フェアウェルの映画初心者のレビュー・感想・評価

フェアウェル(2019年製作の映画)
4.7
大傑作。A24作品で断トツ好き。爆笑と号泣。他愛のない会話が気持ちよく、登場人物全員可愛らしい。「泣ける」映画を求めている人は肩透かしを食らうかもしれません。そして予告はあまり見ない方が良い。

余命がわずかの祖母。しかし、中国の風習で祖母自身にはそのことが伝えられていない。祖母にそのことを悟られないように結婚式を口実に一家一同が集まるが...

最高のおばあちゃん映画じゃないですか。役者陣がお見事。1人1人の顔が親しみやすいもので、親戚が集まった時の雰囲気や会話が自分の体験とほぼ同じ。中国の映画ですがアジア全体で共感を得やすい作品だと思います。

コメディ作品。爆笑と号泣でした。どうしてもお涙頂戴になりそうな話を演出で寸止めしている。狙った笑いではなく自然な会話から笑わせる。

冒頭から面白いですね。死の婉曲表現ギャグのセンスの良さ。家族より高齢で病気のはずの祖母の方が元気いっぱい。そのギャップでもう笑ってしまう。結婚式場で号泣する息子からどんどんカメラが引いてシュールな画面にしたり。謎のゲームで盛り上がり、どんどん不憫になっていく新郎など。

泣き要素もありますが最も美しいのは車を送る祖母ですね。親戚と別れる時に自分もあの視点で見ていたなぁと記憶が蘇りました。

東洋と西洋の考えの違いが浮き彫りになっていく構成も良いです。

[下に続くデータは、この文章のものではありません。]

-- ==== Sys2Proof/Laws/PerInstr.lean ====
section
/-! SUPPORT. Families of statements with one lemma per instruction. -/

namespace Sys2Proof.Laws

/-- R55, R56: the `op` field of an instruction's word is the code of its operation, and the code maps back to it. -/
def OpOfWord.Statement (i : Instr) : Prop :=
  opField (encode i) = opcodeWord (opcode i) ∧ opcodeOf (opField (encode i)) = some (opcode i)

theorem OpOfWord.setPixel (index : Int) (color : Color) : OpOfWord.Statement (.setPixel index color) := by
  simp [OpOfWord.Statement, encode, opcodeOf_opcodeWord]
theorem OpOfWord.setPixelRgb (index r g b : Int) : OpOfWord.Statement (.setPixelRgb index r g b) := by
  simp [OpOfWord.Statement, encode, opcodeOf_opcodeWord]
theorem OpOfWord.getPixel (index : Int) : OpOfWord.Statement (.getPixel index) := by
  simp [OpOfWord.Statement, encode, opcodeOf_opcodeWord]
theorem OpOfWord.getPixelColor (index : Int) : OpOfWord.Statement (.getPixelColor index) := by
  simp [OpOfWord.Statement, encode, opcodeOf_opcodeWord]
theorem OpOfWord.getPixels : OpOfWord.Statement .getPixels := by
  simp [OpOfWord.Statement, encode, opcodeOf_opcodeWord]
theorem OpOfWord.count : OpOfWord.Statement .count := by
  simp [OpOfWord.Statement, encode, opcodeOf_opcodeWord]
theorem OpOfWord.setBrightness (brt : Int) : OpOfWord.Statement (.setBrightness brt) := by
  simp [OpOfWord.Statement, encode, opcodeOf_opcodeWord]
theorem OpOfWord.showFrame : OpOfWord.Statement .showFrame := by
  simp [OpOfWord.Statement, encode, opcodeOf_opcodeWord]
theorem OpOfWord.close : OpOfWord.Statement .close := by
  simp [OpOfWord.Statement, encode, opcodeOf_opcodeWord]

end Sys2Proof.Laws
end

病気は気から。実際に事故にあった人に腕が無くなってると言うと気を失ってしまうという現象を聞きますがそれですね、良い嘘です。それを中国とアメリカの二項対立ではなく、日本人の新婦も挟むことで中和している感じがします。また、新婦に対して面倒と思っている祖母の排外的な人間性も出ているのが良い。中国文化も垣間見えるのも海外映画の良いところ。リアルな中国でした。

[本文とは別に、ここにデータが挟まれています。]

/-- Settles O25: a SHOW that waits or is turned away changes at most the response port; one that runs stays within its frame
input by input. -/
theorem showLeavesPixelsAndConfigurationAlone : Obligations.ShowLeavesPixelsAndConfigurationAlone := by
  intro s t h
  obtain ht | ⟨hr, hi⟩ := exec_rsp_only_or_idle h
  · obtain ⟨hframe, htrace, hoff⟩ := State.FramedBy.of_rsp_only ht
    exact ⟨hframe, htrace, hoff, fun _ => by rw [ht]⟩
  · cases Host.Outcome.next.inj ((exec_idle_showFrame hr hi).symm.trans h)
    obtain ⟨hframe, htrace, hoff⟩ := ((State.Within.startShow hr).runInputs s.inputs).framedBy
    exact ⟨hframe, htrace, hoff, fun hes => (State.runInputs_rst hes).trans s.startShow_rst⟩

/-- A CLOSE whose T_CLOSE is unanswered in IDLE, or that is complete; `tx` is what SEQ and the TransmitBuffer were before. -/
def State.ClosingWith (tx : Option Transmit) (t : State) : Prop :=
  t.tx = tx ∧ (t.inCommand = true → t.fsm = .idle ∧ t.pending = some .closing)

theorem State.ClosingWith.react {tx : Option Transmit} {t : State} (h : t.ClosingWith tx) (hc : t.inCommand = true)
    {e : Input} (he : e.noReset = true) : (t.react e).ClosingWith tx := by
  obtain ⟨htx, hrun⟩ := h
  obtain ⟨hf, hp⟩ := hrun hc
  cases e with
  | tick =>
    have ht : t.tick = t.countDown := State.tick_plain fun hwait => nomatch hf.symm.trans hwait.1
    change t.tick.ClosingWith tx
    rw [ht]
    exact ⟨htx, fun _ => ⟨hf, hp⟩⟩
  | answer ok =>
    change (t.answer ok).ClosingWith tx
    rw [State.answer_closing ok hp]
    exact ⟨htx, nofun⟩
  | takeByte =>
    have ht : t.takeByte = t := State.takeByte_idle (by rw [hp]; decide)
    change t.takeByte.ClosingWith tx
    rw [ht]
    exact ⟨htx, fun _ => ⟨hf, hp⟩⟩
  | word w => exact ⟨htx, fun _ => ⟨hf, hp⟩⟩
  | takeResponse =>
    change t.takeResponse.ClosingWith tx
    cases hrsp : t.rsp with
    | nil => rw [State.takeResponse_nil hrsp]; exact ⟨htx, fun _ => ⟨hf, hp⟩⟩
    | cons r rs => rw [State.takeResponse_cons hrsp]; exact ⟨htx, fun _ => ⟨hf, hp⟩⟩
  | rstAssert => cases he
  | rstRelease orderI freqI => cases he

theorem State.ClosingWith.runInputs {tx : Option Transmit} {t : State} (h : t.ClosingWith tx) {es : List Input}
    (hes : ∀ e ∈ es, e.noReset = true) : (State.runInputs es t).ClosingWith tx :=
  State.runInputs_keeps_of_inputs (P := State.ClosingWith tx) (ok := Input.noReset)
    (fun u _ es hu he hc => State.ClosingWith.react (t := { u with inputs := es }) hu hc he) es t hes h

/-- Settles O27: as for SHOW; in between T_CLOSE and its answer nothing writes the TransmitBuffer. -/
theorem closeLeavesPixelsAndConfigurationAlone : Obligations.CloseLeavesPixelsAndConfigurationAlone := by
  intro s t h
  obtain ht | ⟨hr, hi⟩ := exec_rsp_only_or_idle h
  · obtain ⟨hframe, htrace, hoff⟩ := State.FramedBy.of_rsp_only ht
    exact ⟨hframe, htrace, hoff, fun _ => ⟨by rw [ht], by rw [ht]⟩⟩
  · cases Host.Outcome.next.inj ((exec_idle_close hr hi).symm.trans h)
    obtain ⟨hframe, htrace, hoff⟩ := ((State.Within.closing hr).runInputs s.inputs).framedBy
    have hstart : (s.request .closing .tClose).ClosingWith s.tx := ⟨rfl, fun _ => ⟨hi, rfl⟩⟩
    exact ⟨hframe, htrace, hoff, fun hes => ⟨State.runInputs_rst hes, (hstart.runInputs hes).1⟩⟩

/-! A SHOW in GAPWAIT and in TRANSMIT (R105 to R109). -/

/-- A SHOW accepted in `s` is in GAPWAIT: the environment did `q`, and `es` is still to come. -/
def State.waiting (s : State) (q es : List Input) : State :=
  { s with
    fsm := .gapwait, gapCnt := s.gapCnt - ticksOf q, inputs := es, offered := s.offered ++ wordsOf q,
    now := s.now + ticksOf q }

/-- The SHOW is in TRANSMIT with the call `p` unanswered, and has added `log` to the trace. -/
def State.transmitting (s : State) (q es : List Input) (p : Pending) (tx : Option Transmit) (log : List TraceEntry) : State :=
  { s with
    fsm := .transmit, gapCnt := 0, tx := tx, pending := some p, inputs := es, offered := s.offered ++ wordsOf q,
    now := s.now + ticksOf q, trace := s.trace ++ log }

/-- The SHOW is complete with the status `st`. -/
def State.shown (s : State) (q es : List Input) (st : Status) (log : List TraceEntry) : State :=
  { s with
    gapCnt := s.build.gapTicks, fsm := .idle, tx := none, pending := none, rsp := [responseWord st 0], inputs := es,
    offered := s.offered ++ wordsOf q, now := s.now + ticksOf q, trace := s.trace ++ log }

/-- R106: the tick that brings GAP_CNT to 0 begins the transaction. -/
theorem State.waiting_tick {s : State} {q es : List Input} (hlast : ticksOf q + 1 = s.gapCnt) :
    (s.waiting q es).tick =
      s.transmitting (q ++ [.tick]) es .beginning (some ⟨[], 0⟩) [⟨s.now + s.gapCnt, .call .tBegin⟩] := by
  have hone : s.gapCnt - ticksOf q = 1 := by omega
  obtain ⟨-, -, h⟩ | ⟨hno, -⟩ := (s.waiting q es).tick_cases
  · rw [h, State.transmitting, ← hlast]
    simp [State.waiting, hone, State.beginTransaction, State.request, State.log, ticksOf_append, wordsOf_append,
      ticksOf, wordsOf, Nat.add_assoc]
  · exact absurd ⟨rfl, hone.le⟩ hno

section Show
variable {s : State} (hr : s.ready = true)
include hr

/-- R105: fewer ticks than GAP_CNT leave the SHOW in GAPWAIT. -/
theorem State.runInputs_waiting {q es : List Input} (hin : s.inputs = q ++ es) (hq : ∀ e ∈ q, e.quiet = true)
    (hlt : ticksOf q < s.gapCnt) : State.runInputs (q ++ es) s.startShow = State.runInputs es (s.waiting q es) := by
  have hstart : s.startShow = { s with fsm := .gapwait } := by rw [State.startShow, if_neg (Nat.ne_zero_of_lt hlt)]
  rw [hstart]
  have hrsp := State.ready_rsp hr
  obtain ⟨tx, htx, -, hrun⟩ := State.runInputs_quiet q { s with fsm := .gapwait } es hq hin rfl hrsp (fun _ => hlt)
  have hp : s.pending ≠ some .writing := by rw [State.ready_pending hr]; decide
  rw [hrun, htx hp]
  rfl

/-- While the environment is quiet a SHOW in TRANSMIT stays there; only T_WRITE lets it take bytes. -/
theorem State.runInputs_transmitting {q q' es : List Input} {p : Pending} {tx : Option Transmit} {log : List TraceEntry}
    (hq : ∀ e ∈ q', e.quiet = true) :
    ∃ tx', (p ≠ .writing → tx' = tx) ∧
      State.runInputs (q' ++ es) (s.transmitting q (q' ++ es) p tx log) =
        State.runInputs es (s.transmitting (q ++ q') es p tx' log) := by
  have hrsp := State.ready_rsp hr
  obtain ⟨tx', htx, -, hrun⟩ := State.runInputs_quiet q' (s.transmitting q (q' ++ es) p tx log) es hq rfl rfl hrsp nofun
  refine ⟨tx', fun hp => htx fun h => hp (Option.some.inj h), hrun.trans (congrArg _ ?_)⟩
  simp [State.pass, State.transmitting, ticksOf_append, wordsOf_append, Nat.add_assoc]

/-- R105, R106: T_BEGIN is called after GAP_CNT ticks, at once where GAP_CNT is 0. -/
theorem State.runInputs_beginning {q es : List Input} (hin : s.inputs = q ++ es) (hq : ∀ e ∈ q, e.quiet = true)
    (hgap : s.gapCnt ≤ ticksOf q) :
    State.runInputs (q ++ es) s.startShow =
      State.runInputs es (s.transmitting q es .beginning (some ⟨[], 0⟩) [⟨s.now + s.gapCnt, .call .tBegin⟩]) := by
  obtain hz | hpos := Nat.eq_zero_or_pos s.gapCnt
  · have hstart : s.startShow =
        s.transmitting [] (q ++ es) .beginning (some ⟨[], 0⟩) [⟨s.now + s.gapCnt, .call .tBegin⟩] := by
      rw [State.startShow, if_pos hz]
      simp [State.beginTransaction, State.request, State.log, State.transmitting, ticksOf, wordsOf, hz, hin]
    obtain ⟨tx, htx, hrun⟩ := State.runInputs_transmitting hr hq
    rw [hstart, hrun, htx nofun, List.nil_append]
  · obtain ⟨qa, qb, rfl, hlast⟩ := split_at_tick hpos hgap
    rw [List.forall_mem_append, List.forall_mem_cons] at hq
    obtain ⟨hqa, -, hqb⟩ := hq
    obtain ⟨tx, htx, hrun⟩ := State.runInputs_transmitting hr (q := qa ++ [.tick]) (es := es) (p := .beginning)
      (tx := some ⟨[], 0⟩) (log := [⟨s.now + s.gapCnt, .call .tBegin⟩]) hqb
    rw [List.append_assoc, List.cons_append] at hin ⊢
    calc State.runInputs (qa ++ .tick :: (qb ++ es)) s.startShow
        = State.runInputs (.tick :: (qb ++ es)) (s.waiting qa (.tick :: (qb ++ es))) :=
          State.runInputs_waiting hr hin hqa (by omega)
      _ = State.runInputs (qb ++ es) (s.waiting qa (qb ++ es)).tick := State.runInputs_cons _ _ rfl
      _ = _ := by rw [State.waiting_tick hlast, hrun, htx nofun, List.append_assoc, List.singleton_append]

end Show

/-- Settles O24: with too few ticks the SHOW ends in GAPWAIT, with enough in TRANSMIT; no input is left. -/
theorem showWaitsOutTheGap : Obligations.ShowWaitsOutTheGap := by
  intro s hr hi hq
  have hin := (List.append_nil s.inputs).symm
  refine ⟨fun hlt => (exec_idle_showFrame hr hi).trans ?_, fun hle => (exec_idle_showFrame hr hi).trans ?_⟩
  · have hrun := State.runInputs_waiting hr hin hq hlt
    rw [List.append_nil] at hrun
    exact congrArg _ hrun
  · have hrun := State.runInputs_beginning hr hin hq hle
    rw [List.append_nil] at hrun
    exact congrArg _ hrun

/-! The answers to the calls of a SHOW (R106 to R111). -/

section Answers
variable {s : State} {q es : List Input} {tx : Option Transmit} {log : List TraceEntry}

theorem State.runInputs_transmitting_answer (p : Pending) (ok : Bool) :
    State.runInputs (.answer ok :: es) (s.transmitting q (.answer ok :: es) p tx log) =
      State.runInputs es ((s.transmitting q es p tx log).answer ok) :=
  State.runInputs_cons _ _ rfl

/-- R107, R108: T_BEGIN answered ok: T_WRITE is called with the frame of the values at acceptance. -/
theorem State.runInputs_begin_ok :
    State.runInputs (.answer true :: es) (s.transmitting q (.answer true :: es) .beginning tx log) =
      State.runInputs es (s.transmitting q es .writing (some ⟨s.frame, 0⟩)
        (log ++ [⟨s.now + ticksOf q, .answer .beginning true⟩, ⟨s.now + ticksOf q, .call (.tWrite s.frame)⟩])) := by
  rw [State.runInputs_transmitting_answer, State.answer_beginning true rfl]
  simp [State.transmitting, State.writeFrame, State.request, State.log, State.frame]

/-- R109, R111 (ii): T_END is called whatever is answered to T_WRITE. -/
theorem State.runInputs_write (good : Bool) :
    ∃ tx', State.runInputs (.answer good :: es) (s.transmitting q (.answer good :: es) .writing tx log) =
      State.runInputs es (s.transmitting q es (.ending good) tx'
        (log ++ [⟨s.now + ticksOf q, .answer .writing good⟩, ⟨s.now + ticksOf q, .call .tEnd⟩])) := by
  rw [State.runInputs_transmitting_answer, State.answer_writing good rfl]
  exact ⟨if good then tx.map fun t => { t with seq := t.buf.length } else tx,
    by simp [State.transmitting, State.endTransaction, State.request, State.log]⟩

/-- R110, R111: the SHOW is complete, and takes no further input. -/
theorem State.runInputs_finishShow (hr : s.ready = true) (p : Pending) (ok : Bool) (st : Status) :
    State.runInputs es (((s.transmitting q es p tx log).log (.answer p ok)).finishShow st) =
      s.shown q es st (log ++ [⟨s.now + ticksOf q, .answer p ok⟩]) := by
  rw [State.runInputs_done es rfl]
  simp [State.transmitting, State.shown, State.finishShow, State.log, State.respond, State.ready_rsp hr]

theorem State.runInputs_begin_fail (hr : s.ready = true) :
    State.runInputs (.answer false :: es) (s.transmitting q (.answer false :: es) .beginning tx log) =
      s.shown q es .transportUnavailable (log ++ [⟨s.now + ticksOf q, .answer .beginning false⟩]) :=
  (State.runInputs_transmitting_answer ..).trans (State.runInputs_finishShow hr .beginning false _)

theorem State.runInputs_end (hr : s.ready = true) (good ok : Bool) :
    State.runInputs (.answer ok :: es) (s.transmitting q (.answer ok :: es) (.ending good) tx log) =
      s.shown q es (if ok && good then .ok else .transportUnavailable)
        (log ++ [⟨s.now + ticksOf q, .answer (.ending good) ok⟩]) :=
  (State.runInputs_transmitting_answer ..).trans (State.runInputs_finishShow hr (.ending good) ok _)

end Answers

/-! A whole SHOW (R104 to R111). -/

section Run
variable {s : State} {q1 q2 q3 rest : List Input} (hr : s.ready = true) (hi : s.fsm = .idle)
  (hq1 : ∀ e ∈ q1, e.quiet = true) (hgap : s.gapCnt ≤ ticksOf q1)
include hr hi hq1 hgap

/-- R111 (i): T_BEGIN is answered fail: T_WRITE and T_END are not called. -/
theorem exec_showFrame_begin_fail (hin : s.inputs = q1 ++ .answer false :: rest) :
    exec .showFrame s = .next (s.shown q1 rest .transportUnavailable
      [⟨s.now + s.gapCnt, .call .tBegin⟩, ⟨s.now + ticksOf q1, .answer .beginning false⟩]) := by
  rw [exec_idle_showFrame hr hi, hin, State.runInputs_beginning hr hin hq1 hgap, State.runInputs_begin_fail hr]
  rfl

/-- R107 to R111: T_BEGIN is answered ok: T_WRITE and T_END are called once each, whatever is answered to T_WRITE, and the
status is OK where both are answered ok. -/
theorem exec_showFrame_begin_ok (hq2 : ∀ e ∈ q2, e.quiet = true) (hq3 : ∀ e ∈ q3, e.quiet = true) {good ok : Bool}
    (hin : s.inputs = q1 ++ .answer true :: (q2 ++ .answer good :: (q3 ++ .answer ok :: rest))) :
    exec .showFrame s = .next (s.shown (q1 ++ q2 ++ q3) rest (if ok && good then .ok else .transportUnavailable)
      [⟨s.now + s.gapCnt, .call .tBegin⟩,
       ⟨s.now + ticksOf q1, .answer .beginning true⟩,
       ⟨s.now + ticksOf q1, .call (.tWrite s.frame)⟩,
       ⟨s.now + ticksOf (q1 ++ q2), .answer .writing good⟩,
       ⟨s.now + ticksOf (q1 ++ q2), .call .tEnd⟩,
       ⟨s.now + ticksOf (q1 ++ q2 ++ q3), .answer (.ending good) ok⟩]) := by
  rw [exec_idle_showFrame hr hi, hin, State.runInputs_beginning hr hin hq1 hgap, State.runInputs_begin_ok]
  obtain ⟨txWrite, -, hwrite⟩ := State.runInputs_transmitting hr (q := q1) hq2
  rw [hwrite]
  obtain ⟨txEnd, hend⟩ := State.runInputs_write good
  rw [hend]
  obtain ⟨txLast, -, hlast⟩ := State.runInputs_transmitting hr (q := q1 ++ q2) hq3
  rw [hlast, State.runInputs_end hr]
  rfl

end Run

/-- Settles O22: T_WRITE and T_END are both answered ok. -/
theorem showTransmitsTheFrame : Obligations.ShowTransmitsTheFrame := by
  intro s q1 q2 q3 rest hr hi hin hq hgap
  rw [List.forall_mem_append, List.forall_mem_append] at hq
  obtain ⟨⟨hq1, hq2⟩, hq3⟩ := hq
  exact exec_showFrame_begin_ok hr hi hq1 hgap hq2 hq3 hin

/-- Settles O23: (i) T_BEGIN is answered fail, (ii) T_WRITE is, (iii) T_END is. -/
theorem showFailureEndsTheTransaction : Obligations.ShowFailureEndsTheTransaction := by
  intro s q1 q2 q3 rest b hr hi hq hgap
  rw [List.forall_mem_append, List.forall_mem_append] at hq
  obtain ⟨⟨hq1, hq2⟩, hq3⟩ := hq
  refine ⟨fun hin => exec_showFrame_begin_fail hr hi hq1 hgap hin, fun hin => ?_, fun hin => ?_⟩
  · have hrun := exec_showFrame_begin_ok hr hi hq1 hgap hq2 hq3 hin
    rwa [Bool.and_false] at hrun
  · exact exec_showFrame_begin_ok hr hi hq1 hgap hq2 hq3 hin

/-! CLOSE (R112). -/

theorem State.closing_inCommand (s : State) (q es : List Input) :
    ((s.request .closing .tClose).pass q es s.tx).inCommand = true := by
  simp [State.inCommand, State.pass]

/-- Until T_CLOSE is answered time passes and words are offered. -/
theorem State.runInputs_closing {s : State} {q es : List Input} (hr : s.ready = true) (hi : s.fsm = .idle)
    (hin : s.inputs = q ++ es) (hq : ∀ e ∈ q, e.quiet = true) :
    State.runInputs (q ++ es) (s.request .closing .tClose) =
      State.runInputs es ((s.request .closing .tClose).pass q es s.tx) := by
  have hrsp := State.ready_rsp hr
  obtain ⟨tx, htx, -, hrun⟩ := State.runInputs_quiet q (s.request .closing .tClose) es hq hin
    (by simp [State.inCommand]) hrsp fun hwait => nomatch hi.symm.trans hwait
  rw [hrun, htx (by simp), State.request_tx]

映像的で印象的なショットは結婚式のゲームと、家族が横並びで歩くショットでしょうか。どちらもA24作品のような芸術性が高めのものでした。上記した通り、カメラと被写体の距離でギャグもコントロールしていた。

閉じた映画ではなく、開けた映画、後ろ向きにならずに前向きに未来を見る映画にしたことで、よりお涙頂戴にならずにいい塩梅だと思いました。「泣き映画」なら最後に小さい頃の主人公と祖母のイメージ映像と感動的なBGMで終わらせていましたよね。

【総評】
大好きですこの映画。大傑作。他愛もない日常会話で面白く、死にどう向き合えば良いのか葛藤する家族、そして文化のギャップ。それを前向きに終わらせたのが良いです。